Phosphorus for agriculture

Phosphorus (P) is found in every cell of all living organisms. Human beings, animals and plants depend entirely on phosphorus to live and reproduce. It is a vital nutrient for virtually all biochemical reactions that occur within the plant including energy storage and utilization, photosynthesis, nutrient movement and genetic transfer.

P is the second most important nutrient for plants after nitrogen (N). It is classified as a major nutrient because it is required in relatively large amounts by crops. Beyond its effect on improving the efficiency of other vital nutrients such as nitrogen (N) and potassium (K), it has positive effects on water use efficiency, plant disease resistance, crop maturity, and crop quality.

Phosphate is entirely taken by plants from the soil. Unlike most of the other essential nutrients, phosphorus release from the soil is too slow and the soil reserves in most cultivated lands are generally insufficient to compensate for the removal of nutrients by plants. There are critical levels of P below which crop yields are severely depressed and farm profit is compromised.

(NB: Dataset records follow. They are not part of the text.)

/-- R13 with the spec's decision D17: TCR_EL1[31:0] is the mapped storage, a TCR_EL1 write stores its low half there, the
storage that EL1 and EL2 reach, and it leaves TTBCR_S alone. Three things are the model's choice, of which the spec says
nothing (N8, log 20): that TCR_EL1 and its mapping are there in every `Cfg` and `Env`, without AArch64 too, that a read of TCR_EL1[31:0] is masked by the RES0 policy as a read of TTBCR is, and that TCR_EL1[63:32] reads
back as written. -/
def Obligations.TcrEl1IsTheMappedStorage : Prop :=
  ∀ (s : State) (v : BitVec 64) (rest : List Input),
    s.tcrEl1.extractLsb' 0 32 = s.readBank (mappedBank s.cfg s.env) ∧
    ∃ u, step { s with inputs := .writeTcrEl1 v :: rest } = .next u ∧
      (u.bank (mappedBank s.cfg s.env)).value = v.setWidth 32 ∧
      u.tcrEl1.extractLsb' 0 32 = readValue s.cfg (v.setWidth 32) ∧ u.tcrEl1.extractLsb' 32 32 = v.extractLsb' 32 32 ∧
      u.ttbcrS = s.ttbcrS ∧
      (∀ b, (s.env.el = .el1 ∨ s.env.el = .el2) → Reaches s b → b = mappedBank s.cfg s.env)

/-- The model's choice of a TLB (D13, log 17): a fill makes exactly the one address hit, and an eviction makes exactly the
one address miss. -/
def Obligations.TlbFillAndEvict : Prop :=
  ∀ (s : State) (va : Word) (rest : List Input),
    (∃ u, step { s with inputs := .tlbFill va :: rest } = .next u ∧ ∀ a, a ∈ u.tlb ↔ a = va ∨ a ∈ s.tlb) ∧
    (∃ u, step { s with inputs := .tlbEvict va :: rest } = .next u ∧ ∀ a, a ∈ u.tlb ↔ a ≠ va ∧ a ∈ s.tlb)

/-- R69 and R70, the candidates from general knowledge that the model keeps out of the machine (log 23, log 26). The
Short-descriptor candidate is "TTBR0 translates the addresses below 2^(32-N)", with the tables of R69. The Long-descriptor one
gives the cases (a) to (d) of R70, with the region sizes of R70; that a gap generates a Translation fault is not here. -/
def Obligations.CandidateSelectionSplitsTheRange : Prop :=
  (∀ (n : BitVec 3) (va : Word), candidateSelectShort n va = .ttbr0 ↔ va.toNat < 2 ^ (32 - n.toNat)) ∧
  (∀ n : BitVec 3, candidateTtbr0TableSize n = 2 ^ (14 - n.toNat) ∧ candidateTtbr0Entries n = 2 ^ (12 - n.toNat)) ∧
  candidateTtbr1TableSize = 16384 ∧
  (∀ n : BitVec 3, candidateRegionSize n = 2 ^ (32 - n.toNat)) ∧
  (∀ (ttbr1 : BitVec 64) (i : Nat), i < 32 →
    (candidateTtbr1Base ttbr1).getLsbD i = (decide (14 ≤ i) && ttbr1.getLsbD i)) ∧
  (∀ (t0 t1 : BitVec 3) (va : Word),
    (t0 = 0 → t1 = 0 → candidateSelectLong t0 t1 va = .useTtbr0) ∧
    (t0 ≠ 0 → t1 = 0 →
      (candidateSelectLong t0 t1 va = .useTtbr0 ↔ va.toNat ≤ 2 ^ (32 - t0.toNat) - 1) ∧
      (candidateSelectLong t0 t1 va = .useTtbr1 ↔ 2 ^ (32 - t0.toNat) - 1 < va.toNat)) ∧
    (t0 = 0 → t1 ≠ 0 →
      (candidateSelectLong t0 t1 va = .useTtbr1 ↔ 2 ^ 32 - 2 ^ (32 - t1.toNat) ≤ va.toNat) ∧
      (candidateSelectLong t0 t1 va = .useTtbr0 ↔ va.toNat < 2 ^ 32 - 2 ^ (32 - t1.toNat))) ∧
    (t0 ≠ 0 → t1 ≠ 0 →
      (candidateSelectLong t0 t1 va = .useTtbr0 ↔ va.toNat ≤ 2 ^ (32 - t0.toNat) - 1) ∧
      (candidateSelectLong t0 t1 va = .useTtbr1 ↔ 2 ^ 32 - 2 ^ (32 - t1.toNat) ≤ va.toNat) ∧
      (candidateSelectLong t0 t1 va = .noRegion ↔
        2 ^ (32 - t0.toNat) - 1 < va.toNat ∧ va.toNat < 2 ^ 32 - 2 ^ (32 - t1.toNat))))

/-- R60 with D16 (log 19): with EL3 using AArch32 a Secure translation uses TTBCR_S and a Non-secure one TTBCR_NS; otherwise
every translation uses the single TTBCR. Stated of the current value, choice 0. -/
def Obligations.TranslationsUseTheInForceInstance : Prop :=
  ∀ s : State,
    (El3IsAArch32 s → valueInUse s .secure 0 = s.ttbcrS.value ∧ valueInUse s .nonSecure 0 = s.ttbcrNS.value) ∧
    (¬ El3IsAArch32 s → ∀ sec, valueInUse s sec 0 = s.ttbcr.value)

/-- R152 with D18 (log 21): an `environment` input replaces the `Env` inputs and leaves everything else as it was, but for
the one name of TTBCR that EL1 and EL2 newly reach where EL3's execution state changes: that holds the draw. -/
def Obligations.EnvironmentChangesEnvAndTheNameNewlyReached : Prop :=
  ∀ (s : State) (e : Env) (d : Word) (rest : List Input),
    ∃ t, step { s with inputs := .environment e d :: rest } = .next t ∧ t.env = e ∧ t.regs = s.regs ∧ t.pc = s.pc ∧
      t.isa = s.isa ∧ t.flags = s.flags ∧ t.itCond = s.itCond ∧ t.ttbr0 = s.ttbr0 ∧ t.ttbr1 = s.ttbr1 ∧
      t.ttbcr2 = s.ttbcr2 ∧ t.tcrEl1Hi = s.tcrEl1Hi ∧ t.tlb = s.tlb ∧ t.mem = s.mem ∧
      t.lastTranslation = s.lastTranslation ∧ t.cfg = s.cfg ∧ t.inputs = rest ∧ t.ttbcrS = s.ttbcrS ∧
      (∀ b, b ≠ mappedBank s.cfg e → t.bank b = s.bank b) ∧
      (mappedBank s.cfg e ≠ mappedBank s.cfg s.env → (t.bank (mappedBank s.cfg e)).value = d) ∧
      (e.el3UsesAArch32 = s.env.el3UsesAArch32 → ∀ b, t.bank b = s.bank b)
end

Phosphate Rock and P Fertilizers

The only economic source containing native phosphorus is Phosphate rock (PR). It is primarily used as a raw material in the manufacture of phosphoric acid, mineral P fertilizers and other phosphate products. Many geological types of PR are extracted throughout the world with varying chemical and physical properties. They are composed mainly of one or more complex fluorine containing calcium phosphates. They originate either from volcanic action or from sedimentary deposits on the seabed, usually in shallow coastal areas, which subsequently became land. Sedimentary deposits account for the bulk of commercial phosphate production. Most of these PRs are considered to be "unreactive" because they contain little if any water-soluble P in their natural form. When directly applied to the soil, very little of the P in these PRs becomes available to plants. For this reason, the P in the PR must be converted into plant available forms by industrial process in order to obtain P fertilizers with high water solubility (WS) such as Superphosphates with 80-90% WS or ammonium phosphates containing over 90% of water soluble P. 

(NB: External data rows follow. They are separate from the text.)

/-- Settles O45: the write keeps the old value beside the new one, and the synchronization drops what is kept. -/
theorem translationsSeeOldOrNewUntilSynchronized : Obligations.TranslationsSeeOldOrNewUntilSynchronized := by
  intro f t s u b hacc hexec hb
  obtain ⟨c, hc, rfl⟩ := (exec_eq_next_iff hacc).1 hexec
  obtain rfl := Reaches.unique s b c hb (routeAccess_reaches _ s c hc)
  have hpick := Ttbcr.pick_write (s.bank b) (s.readReg t)
  rw [← accessCompleted_mcr_bank_same s b f t] at hpick
  refine ⟨hpick.1, hpick.2, by simp [State.readBank], fun rest => ⟨_, step_input _ .contextSync rest rfl, ?_⟩⟩
  intro d choice
  rw [contextSync_pick, contextSync_bank, bank_withInputs]
  exact ⟨rfl, rfl⟩

end Sys2Proof.Machine

/-! ## Proofs: reset -/

namespace Sys2Proof.Machine

/-! ### What a reset leaves in the storages (R141 to R145) -/

/-- The bits with a stated reset value are 0 after a reset that states them, and the others are the draw's (R142). -/
theorem Ttbcr.resetAll_bits (draw : Word) :
    (Ttbcr.resetAll draw).value &&& 0xFFC73FB7#32 = 0 ∧
    (Ttbcr.resetAll draw).value &&& 0x0038C048#32 = draw &&& 0x0038C048#32 := by
  have hstated : ~~~resetMask &&& 0xFFC73FB7#32 = 0 := by decide
  have hopen : ~~~resetMask &&& 0x0038C048#32 = 0x0038C048#32 := by decide
  rw [Ttbcr.resetAll, BitVec.and_assoc, hstated, BitVec.and_assoc, hopen]
  exact ⟨BitVec.and_zero, rfl⟩

/-- A reset that states EAE alone clears it and leaves the other bits to the draw (R141). -/
theorem Ttbcr.resetEae_bits (draw : Word) :
    (Ttbcr.resetEae draw).value.getLsbD 31 = false ∧
    ∀ i, i < 31 → (Ttbcr.resetEae draw).value.getLsbD i = draw.getLsbD i := by
  have hlow : ∀ i < 31, (0x7FFFFFFF#32).getLsbD i = true := by decide
  refine ⟨by simp [Ttbcr.resetEae], fun i hi => ?_⟩
  rw [Ttbcr.resetEae, BitVec.getLsbD_and, hlow i hi, Bool.and_true]

/-- A reset into EL3 using AArch32 states TTBCR_S whole and EAE of TTBCR_NS (R141). -/
theorem resetArch_el3 (d : Arch) (h : d.env.el = .el3) :
    (resetArch true d).ttbcrS = Ttbcr.resetAll d.ttbcrS.value ∧
    (resetArch true d).ttbcrNS = Ttbcr.resetEae d.ttbcrNS.value := by
  rw [resetArch, if_pos rfl, h]
  exact ⟨rfl, rfl⟩

/-- A reset into another AArch32 Exception level states TTBCR whole (R141). -/
theorem resetArch_below_el3 (d : Arch) (h : d.env.el ≠ .el3) :
    (resetArch true d).ttbcr = Ttbcr.resetAll d.ttbcr.value := by
  rw [resetArch, if_pos rfl]
  split
  · exact absurd ‹_› h
  · rfl

/-- Settles O34: the reset value of each storage is the draw's with the stated bits cleared. -/
theorem resetIntoAArch32 : Obligations.ResetIntoAArch32 := by
  intro s k d rest
  refine ⟨_, step_input s (.reset k true d) rest rfl, rfl, rfl, resetArch_env true d, fun hel => ?_, fun hel => ?_⟩
  · obtain ⟨hS, hNS⟩ := resetArch_el3 d hel
    obtain ⟨hstated, hopen⟩ := Ttbcr.resetAll_bits d.ttbcrS.value
    simp only [hS, hNS]
    exact ⟨hstated, hopen, Ttbcr.resetEae_bits d.ttbcrNS.value⟩
  · simp only [resetArch_below_el3 d hel]
    exact Ttbcr.resetAll_bits d.ttbcr.value

/-- The draw of a reset with an Exception level and a value for each storage, and all else as in the reset state. -/
def resetDraw (el : EL) (a b c : Word) : Arch :=
  { State.reset.toArch with
    env := { resetEnv with el := el }, ttbcr := ⟨a, []⟩, ttbcrS := ⟨b, []⟩, ttbcrNS := ⟨c, []⟩ }

/-- Settles O35: without AArch32 the storages hold the draw's values, whatever they are. -/
theorem resetIntoAArch64StatesNothing : Obligations.ResetIntoAArch64StatesNothing := by
  intro s k a b c rest el
  exact ⟨resetDraw el a b c, _, rfl, step_input s (.reset k false (resetDraw el a b c)) rest rfl, rfl, rfl, rfl⟩

/-- Settles O37: the reset state has 0 in both storages. -/
theorem resetStateHasTheStatedValues : Obligations.ResetStateHasTheStatedValues :=
  ⟨rfl, rfl, rfl, rfl⟩

/-! ### What the reset value means (R142, R146) -/

/-- A field that a mask covers is 0 in a value with the masked bits 0. -/
theorem field_eq_zero_of_and_eq_zero {v mask : Word} (h : v &&& mask = 0) (start len : Nat)
    (hcover : mask.extractLsb' start len = BitVec.allOnes len) : v.extractLsb' start len = 0#len := by
  have hfield := congrArg (BitVec.extractLsb' start len) h
  rwa [BitVec.extractLsb'_and, hcover, BitVec.and_allOnes, BitVec.ofNat_eq_ofNat, BitVec.extractLsb'_zero] at hfield

/-- Settles O36: each field named lies in the bits that are 0, and with EAE, PD0 and PD1 clear both walks are enabled. -/
theorem resetValueReadsAsTheResetFields : Obligations.ResetValueReadsAsTheResetFields := by
  intro v h
  have heae : eae v = false := by
    rw [eae, ← extractLsb'_one_eq, field_eq_zero_of_and_eq_zero h 31 1 (by decide)]
    rfl
  have hpd1 : (ShortFields.ofWord v).pd1 = 0 := field_eq_zero_of_and_eq_zero h 5 1 (by decide)
  have hpd0 : (ShortFields.ofWord v).pd0 = 0 := field_eq_zero_of_and_eq_zero h 4 1 (by decide)
  have hn : (ShortFields.ofWord v).n = 0 := field_eq_zero_of_and_eq_zero h 0 3 (by decide)
  exact ⟨(tableFormat_eq_short v).2 heae, hpd1, hpd0, hn, by simp [walkDisabled, heae, hpd0],
    by simp [walkDisabled, heae, hpd1], by rw [hn]; rfl,
    field_eq_zero_of_and_eq_zero h 30 1 (by decide), field_eq_zero_of_and_eq_zero h 28 2 (by decide),
    field_eq_zero_of_and_eq_zero h 26 2 (by decide), field_eq_zero_of_and_eq_zero h 24 2 (by decide),
    field_eq_zero_of_and_eq_zero h 23 1 (by decide), field_eq_zero_of_and_eq_zero h 22 1 (by decide),
    field_eq_zero_of_and_eq_zero h 16 3 (by decide), field_eq_zero_of_and_eq_zero h 12 2 (by decide),
    field_eq_zero_of_and_eq_zero h 10 2 (by decide), field_eq_zero_of_and_eq_zero h 8 2 (by decide),
    field_eq_zero_of_and_eq_zero h 7 1 (by decide), field_eq_zero_of_and_eq_zero h 0 3 (by decide)⟩

end Sys2Proof.Machine

/-! ## Proofs: how runs of accesses end -/

namespace Sys2Proof.Machine

/-! ### A step that is an access -/

/-- A fetched instruction that completes advances the program counter and takes the head off the schedule (R106, R110). -/
theorem exec_of_fetches_frame {s u t : State} {bytes : List Byte} {i : Instr} (hf : Fetches s u bytes)
    (he : exec i u = .next t) :
    t.pc = s.pc + 4 ∧ t.env = s.env ∧ t.mem = s.mem ∧ t.tlb = s.tlb ∧ t.inputs = s.inputs.tail := by
  obtain ⟨rest, l, rfl, -, rfl⟩ := hf.state
  obtain ⟨hpc, -, -, -, henv, hmem, htlb, -, hin⟩ := exec_next_frame i _ t he
  exact ⟨hpc, henv, hmem, htlb, hin⟩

However, a small number of PRs such as GAFSA have proved to be useful P fertilizers when directly applied to the soil under appropriate rainfall and soil conditions. They are called Reactive PRs or RPRs.

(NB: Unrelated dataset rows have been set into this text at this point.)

-- ==== Sys2Proof/WellFormed.lean ====
section
/-! DEFINITION. Which terms of `Instr` stand for an instruction the environment can present. -/

namespace Sys2Proof

/-- The longest packet the ISO interface carries (R185: "length `L` 0 to 65535"). -/
def maxIsoLength : Nat := 65535

/-- An ISO_PUT carries at most 65535 bytes (R185); every other operand's width is in its type. -/
def Instr.wellFormed : Instr → Bool
  | .isoPut data _ _ _ _ _ _ => decide (data.length ≤ maxIsoLength)
  | _ => true

end Sys2Proof
end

Expression of the phosphorus content

Grade of commercial phosphate rock is usually defined in terms of its phosphorus pentoxide (P2O5) content. This expression is also used for mineral P fertilizers, even though the P2O5 form does not exit in either soils or fertilizers as such. The phosphorus concentration in phosphate rock is also commonly expressed in terms of tricalcium phosphate Ca3(PO4)2 known in the trade as "Bone Phosphate of Lime" or BPL. This term originated when tricalcium was thought to be the main constituent of bone and phosphate rock. It is now known that the phosphorus component of both bone and most phosphate rocks is substituted apatitic compounds.